(Stored items from a collection)
/-- The started work request that its words describe. -/
def Sys2Proof.Machine.State.wrOf (s : State) (q : Nat) (b : Bytes) : Wqe :=
  { idx := (s.qp q).sqHead, op := leAt b 0 1, flags := leAt b 1 1, tally := leAt b 2 2, len := leAt b 4 4,
    wrId := leAt b 8 8, laddr := leAt b 16 8, psn := s.f .ETH_QP_PSN_SQ_PSN q, count := 0 }

/-- The ring's head after taking a work request. -/
def Sys2Proof.Machine.State.wrTaken (s s0 : State) (q : Nat) : State :=
  s0.setQp q { s0.qp q with sqHead := ((s.qp q).sqHead + 1) % 2 ^ 32 }

/-- A SEND or WRITE work request starts: its data is read and its packets are sent, those before the first poisoned byte; one
whose reads meet a line that they must wait for waits (log 21). -/
def Sys2Proof.Machine.wrSends (row : Nat → Instr) (op : Nat) : Prop :=
  ∀ (s s0 s2 : State) (q : Nat) (b : Bytes) (d : RdRes), s.arm.wrAt q op b s0 →
    (s.wrTaken s0 q).rd (s.qpSrc q) (leAt b 16 8) (leAt b 4 4) = (d, s2) → d.status ≤ 1 →
    s.comesTo (row q) (.qp q)
      (s2.wrPackets q (s.wrOf q b) b d.data (goodBytes (leAt b 16 8) (leAt b 4 4) d.poison)).sheafSettle

/-- 10 R396, R399, R404: the work requests start: SEND and WRITE with their packets, READ with one request packet that
occupies the PSNs of its responses; an illegal one ends with ILLEGAL. -/
def Sys2Proof.Machine.workRequestsStart : Prop :=
  wrSends .wrSend 0 ∧ wrSends .wrSendImm 1 ∧ wrSends .wrRdmaWrite 2 ∧ wrSends .wrRdmaWriteImm 3
    ∧ ∀ (s s0 : State) (q : Nat) (b : Bytes),
      (s.arm.wrAt q 4 b s0 → ((s.qp q).wqes.filter Wqe.reading).length < 16 →
        s.comesTo (.wrRdmaRead q) (.qp q) ((s.wrTaken s0 q).wrReadReq q (s.wrOf q b) b).sheafSettle)
      ∧ (∀ r row, row ∈ ([.wrSend, .wrSendImm, .wrRdmaWrite, .wrRdmaWriteImm, .wrRdmaRead] : List (Nat → Instr)) →
        s.wrReady q = true → s.arm.rd (s.qpSrc q) (s.sqSlot q (s.qp q).sqHead) 64 = (r, s0) → r.status = 0 →
        wrIllegal (s.plotOfQp q) r.data = true →
        s.comesTo (row q) (.qp q) ((s.wrTaken s0 q).wrFail q (s.wrOf q r.data) qsIllegal).sheafSettle)

/-- 10 R390, R400-R402: what an inbound packet does by its PSN: the expected one is applied, and with it the packets placed
ahead whose turn has come; a later one leaves a gap that
one NAK names (a WRITE Only under SACK is placed), an earlier one is acknowledged again. -/
def Sys2Proof.Machine.packetsArrive : Prop :=
  ∀ (s s1 : State) (q : Nat) (b : Bth), s.arm.rxStart q b = (true, s1) →
    (s1.psnPlace q b.psn = .expected →
      (let s2 := s1.sendIn q b
       s.comesTo (.sendPacket q b) (.qp q)
         (if s2.f .ETH_QP_PSN_RQ_PSN q = s1.f .ETH_QP_PSN_RQ_PSN q then s2 else s2.thenAhead q).sheafSettle)
      ∧ s.comesTo (.rdmaWritePacket q b) (.qp q) (s1.writeIn q b).sheafSettle
      ∧ s.comesTo (.rdmaReadRequest q b) (.qp q)
        ((((s1.rqStep q (max 1 (ceilDiv b.dmaLen (s1.qpMtu q)))).msgDone q).readServe q b).thenAhead q).sheafSettle)
    ∧ (∀ k, s1.psnPlace q b.psn = .ahead k →
      s.comesTo (.sendPacket q b) (.qp q) (s1.gapNak q).sheafSettle
      ∧ s.comesTo (.rdmaReadRequest q b) (.qp q) (s1.gapNak q).sheafSettle
      ∧ (s1.f .ETH_QP_CTL_SACK q = 0 → s.comesTo (.rdmaWritePacket q b) (.qp q) (s1.gapNak q).sheafSettle)
      ∧ (s1.f .ETH_QP_CTL_SACK q = 1 → b.pos = .only → k ≤ 256 →
        s.comesTo (.rdmaWritePacket q b) (.qp q) (s1.writeAhead q b).sheafSettle))
    ∧ (s1.psnPlace q b.psn = .duplicate →
      s.comesTo (.sendPacket q b) (.qp q) (s1.ackNow q).sheafSettle
      ∧ s.comesTo (.rdmaWritePacket q b) (.qp q) (s1.ackNow q).sheafSettle
      ∧ s.comesTo (.rdmaReadRequest q b) (.qp q) (s1.readServe q b).sheafSettle)

/-- 10 R394, R395, R402: what one WRITE packet without immediate data does: inside its window its bytes are written and its
PSN is acknowledged, with those of the packets placed ahead whose turn has come; outside it, or beyond the longest message,
nothing is written and the queue pair enters ERROR. -/
def Sys2Proof.Machine.writePacket : Prop :=
  ∀ (s : State) (q : Nat) (b : Bth), b.pos = .only → b.imm = none → (s.qp q).rx = none → b.payload.length = b.dmaLen →
    b.payload.length ≤ s.qpMtu q → b.dmaLen ≤ msgMax → NTbl.at none (s.qp q).ahead b.psn = none →
    (∀ a s1, s.winOk q b.va b.rkey b.dmaLen true = true → s.wr (s.qpSrc q) b.va b.payload = (0, a, s1) →
      s.writeIn q b
        = ((s1.setQp q { s1.qp q with ahead := NTbl.put none (s1.qp q).ahead b.psn none }).rxDone q true none).thenAhead q)
    ∧ (s.winOk q b.va b.rkey b.dmaLen true = false →
      s.writeIn q b = ((s.sendAck q .nakAccess b.psn).qpErrorState q 3).qpFlush q)
    ∧ (∀ c : Bth, msgMax < c.dmaLen → (s.qp q).rx = none →
      s.writeIn q c = ((s.sendAck q .nakInvalid c.psn).qpErrorState q qsInvalid).qpFlush q)

/-- 10 R394, R395, R401-R403: responses: an Acknowledge ends what it covers and then resends, or ends the queue pair's
request, by its kind (one that bears a CE mark draws a CNP first); what a SACK block shows received is kept no longer; the next READ packet is placed; an expired timer
resends everything unacknowledged, or gives up. -/
def Sys2Proof.Machine.responsesArrive : Prop :=
  ∀ (s : State) (q psn : Nat) (sack : List Nat) (ce : Bool), s.qpActs q = true → s.qpState q = 3 →
    (let t := (s.arm.cnpFor q ce).ackTo q psn
     t.qpState q = 3 →
       (t.f .ETH_QP_CTL_SACK q = 0 → s.comesTo (.acknowledge q psn ⟨.ack, ce⟩ sack) (.qp q) t.sheafSettle)
       ∧ (t.f .ETH_QP_CTL_SACK q = 1 → s.comesTo (.acknowledge q psn ⟨.ack, ce⟩ sack) (.qp q) (t.sackIn q psn sack).sheafSettle))
    ∧ (∀ p, p ∈ ((s.sackIn q psn sack).qp q).unacked → sackHas psn sack p = false)
    ∧ (let t := (s.arm.cnpFor q ce).ackTo q (psnDist psn 1)
       t.qpState q = 3 →
         s.comesTo (.acknowledge q psn ⟨.nakSeq, ce⟩ sack) (.qp q) (t.retryAll q).sheafSettle
         ∧ s.comesTo (.acknowledge q psn ⟨.nakRnr, ce⟩ sack) (.qp q) (t.rnrRetry q).sheafSettle
         ∧ s.comesTo (.acknowledge q psn ⟨.nakAccess, ce⟩ sack) (.qp q) (t.failSend q qsAccess).sheafSettle
         ∧ s.comesTo (.acknowledge q psn ⟨.nakInvalid, ce⟩ sack) (.qp q) (t.failSend q qsInvalid).sheafSettle
         ∧ s.comesTo (.acknowledge q psn ⟨.nakOp, ce⟩ sack) (.qp q) (t.failSend q qsOp).sheafSettle)
    ∧ s.comesTo (.ackTimeout q) (.qp q) (s.arm.retryAll q).sheafSettle
    ∧ ((s.qp q).unacked ≠ [] → (s.qp q).retries < s.f .ETH_QP_CTL_RETRY_CNT q →
      s.retryAll q = (s.setQp q { s.qp q with
        retries := (s.qp q).retries + 1
        unacked := (s.qp q).unacked.map (fun p => { p with again := false }) }).pktResend q (s.qp q).unacked)
    ∧ ((s.qp q).unacked ≠ [] → s.f .ETH_QP_CTL_RETRY_CNT q ≤ (s.qp q).retries →
      s.retryAll q = s.failSend q qsRetry)
    ∧ (∀ b w, b.ecnCe = false → (s.qp q).wqes.find? Wqe.reading = some w → b.psn = psnAdd w.psn (w.got / s.qpMtu q) →
      b.payload.length = s.qpMtu q → w.got + b.payload.length ≤ w.len →
      (s.arm.ackTo q (psnDist w.psn 1)).qpState q = 3 →
      s.comesTo (.rdmaReadResponse q b) (.qp q) ((s.arm.ackTo q (psnDist w.psn 1)).readData q w b).sheafSettle)

/-- 10 R406: congestion control: a CNP cuts RATE_NOW, which the link's rate bounds (log 101), once in CUT_HOLD_US, to no less
than RATE_MIN; the end of a rise period raises a
queue pair that sent and saw no CNP towards its target; an idle one returns to RATE_MAX. -/
def Sys2Proof.Machine.congestion : Prop :=
  ∀ (s : State) (q : Nat), s.qpActs q = true → s.qpState q = 3 → s.f .ETH_CFG_CC_EN = 1 →
    ((s.qp q).lastCut = none → ∃ t, exec (.cnp q) s = .next t
      ∧ t.f .ETH_QP_RATE_RATE_NOW q = min (max (s.f .ETH_CC_CFG_RATE_MIN) (s.rateNow q
          * (256 - s.f .ETH_CC_CFG_CUT_NUM) / 256)) (s.f .ETH_QP_RATE_RATE_MAX q)
      ∧ (t.qp q).target = s.rateNow q ∧ (t.qp q).lastCut = some s.now
      ∧ t.f .ETH_QP_COUNT_CNP_RX q = satAdd 32 (s.f .ETH_QP_COUNT_CNP_RX q) 1)
    ∧ (∀ c, (s.qp q).lastCut = some c → s.now < c + s.f .ETH_CC_CFG_CUT_HOLD_US → ∃ t, exec (.cnp q) s = .next t
      ∧ t.f .ETH_QP_RATE_RATE_NOW q = s.f .ETH_QP_RATE_RATE_NOW q ∧ (t.qp q).cnpSeen = true)
    ∧ (s.eth.qps = [(q, s.qp q)] → (s.qp q).sentNow = true → (s.qp q).cnpSeen = false →
      (s.qp q).quiet < s.f .ETH_CC_CFG_RECOVER_STEPS → ∃ t, exec .risePeriod s = .next t
        ∧ t.f .ETH_QP_RATE_RATE_NOW q = min (s.f .ETH_QP_RATE_RATE_MAX q)
          ((s.rateNow q + (s.qp q).target) / 2)
        ∧ (t.qp q).quiet = (s.qp q).quiet + 1 ∧ (t.qp q).sentNow = false)
    ∧ (∃ t, exec (.idleReset q) s = .next t ∧ t.f .ETH_QP_RATE_RATE_NOW q = s.f .ETH_QP_RATE_RATE_MAX q
      ∧ (t.qp q).target = s.f .ETH_QP_RATE_RATE_MAX q ∧ (t.qp q).quiet = 0)

/-- 10 R390-R406: the transport's own commands. -/
def Obligations.Transport : Prop :=
  workRequestsStart ∧ packetsArrive ∧ writePacket ∧ responsesArrive ∧ congestion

- **Exercise goal**
Set down, exactly as they appear, the lines above from the first one to the line that holds "q op b s0 →", both included, please, and no others.

- **Answer below**
/-- The started work request that its words describe. -/
def Sys2Proof.Machine.State.wrOf (s : State) (q : Nat) (b : Bytes) : Wqe :=
  { idx := (s.qp q).sqHead, op := leAt b 0 1, flags := leAt b 1 1, tally := leAt b 2 2, len := leAt b 4 4,
    wrId := leAt b 8 8, laddr := leAt b 16 8, psn := s.f .ETH_QP_PSN_SQ_PSN q, count := 0 }

/-- The ring's head after taking a work request. -/
def Sys2Proof.Machine.State.wrTaken (s s0 : State) (q : Nat) : State :=
  s0.setQp q { s0.qp q with sqHead := ((s.qp q).sqHead + 1) % 2 ^ 32 }

/-- A SEND or WRITE work request starts: its data is read and its packets are sent, those before the first poisoned byte; one
whose reads meet a line that they must wait for waits (log 21). -/
def Sys2Proof.Machine.wrSends (row : Nat → Instr) (op : Nat) : Prop :=
  ∀ (s s0 s2 : State) (q : Nat) (b : Bytes) (d : RdRes), s.arm.wrAt q op b s0 →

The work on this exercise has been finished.